Lines to restate from the data below: from the one containing "<;> rw [heq]" to the one containing "simpa [phaseLevels, hc, h.reader_off]", both included. Give them again exactly, and only them.

Given records below:

-- ### The steps of the operation in progress

/-- K2 to K5, F1 and D2 to D5 (R131 to R133): each step leads to the levels of the next phase. -/
theorem TransportInv.phaseStep {s : State} {p : Phase} (h : TransportInv s) (hb : s.busy = some p) :
    TransportInv (phaseStep p s) := by
  obtain ⟨ha, hl⟩ := transportInv_iff.1 h
  simp only [phaseLevels, hb] at hl
  rcases phaseStep_cases p s with
    ⟨q, msg, hq, heq⟩ | ⟨rfl, q, heq⟩ | ⟨rfl, q, heq⟩ | ⟨rfl, q, heq⟩ | ⟨rfl, q, heq⟩ | ⟨msg, rfl, heq⟩ | ⟨rfl, heq⟩
      | ⟨rfl, heq⟩ | ⟨rfl, heq⟩ | ⟨rfl, heq⟩ <;> rw [heq]
  · -- a failing answer: the levels stay those of the step that failed
    have hk : connectPhase s.busy = true := by cases p <;> simp_all [phaseQuestion, connectPhase]
    have hc : s.conn.status = .connecting := h.connecting_iff.2 hk
    refine .of_phaseLevels (ha.congr (by simp) (by simp) (by simp) (by simp)) ?_
    simpa [phaseLevels, hc, h.reader_off] using h.asserted_open hk
  · -- K2
    refine .of_phaseLevels (ha.congr (by simp) (by simp) (by simp) (by simp)) ?_
    simp [phaseLevels, levelsAre, hl]
  · -- K3
    refine .of_phaseLevels (.emitted rfl ha.message_iff ha.named ?_ ?_) ?_
    · simp
    · simpa using (State.driveEn_latest (s := (s.ask q).2) (by simpa using ha.latest_en)).symm
    · simp [phaseLevels, levelsAre, hl.1, hl.2.2]
  · -- K4
    refine .of_phaseLevels (ha.congr (by simp) (by simp) (by simp) (by simp)) ?_
    simpa [phaseLevels, levelsAre] using hl
  · -- K5
    obtain ⟨hc, he, hp, -⟩ := hl
    refine .of_phaseLevels (.emitted rfl ?_ ?_ ?_ ?_) ?_
    · simpa [hc] using ha.message_iff
    · simpa [hc] using ha.named
    · simpa using ha.enabled_iff
    · simpa using ha.latest_en
    · simp [phaseLevels, idleLevels, levelsAre, he, hp]
  · -- F1
    exact (h.enterError msg fun _ => rfl).congr (by simp [sameRegisters, sameLink, State.connectFailed])
  · -- D2
    exact .of_phaseLevels (ha.congr rfl rfl rfl rfl) hl
  · -- D3
    obtain ⟨hc, he, hp, -⟩ := hl
    exact .of_phaseLevels (ha.congr rfl rfl rfl rfl) ⟨hc, he, hp, rfl⟩
  · -- D4
    obtain ⟨hc, he, -, hr⟩ := hl
    exact .of_phaseLevels (ha.congr rfl rfl rfl rfl) ⟨hc, he, rfl, hr⟩
  · -- D5
    refine .of_phaseLevels (.emitted rfl ?_ ?_ ha.enabled_iff ha.latest_en) hl.2
    · simp [stepD5]
    · simp [stepD5]

/-- R232: the block's move keeps the transport's invariants. -/
theorem TransportInv.blockStep {s : State} (h : TransportInv s) : TransportInv (blockStep s) := by
  cases hb : s.busy with
  | none => rwa [blockStep_idle hb]
  | some p => rw [blockStep_of hb]; exact h.phaseStep hb

/-- R27: the transport's invariants hold after reset. -/
theorem transportInv_resetWith (c : Config) : TransportInv (State.resetWith c) :=
  .of_phaseLevels ⟨by simp [State.resetWith, ConnectionState.reset], by simp [State.resetWith, ConnectionState.reset],
    by simp [State.resetWith, ConnectionState.reset], rfl, rfl⟩ ⟨rfl, rfl, rfl⟩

End of Given records.

Exercise result
      | ⟨rfl, heq⟩ | ⟨rfl, heq⟩ | ⟨rfl, heq⟩ <;> rw [heq]
  · -- a failing answer: the levels stay those of the step that failed
    have hk : connectPhase s.busy = true := by cases p <;> simp_all [phaseQuestion, connectPhase]
    have hc : s.conn.status = .connecting := h.connecting_iff.2 hk
    refine .of_phaseLevels (ha.congr (by simp) (by simp) (by simp) (by simp)) ?_
    simpa [phaseLevels, hc, h.reader_off] using h.asserted_open hk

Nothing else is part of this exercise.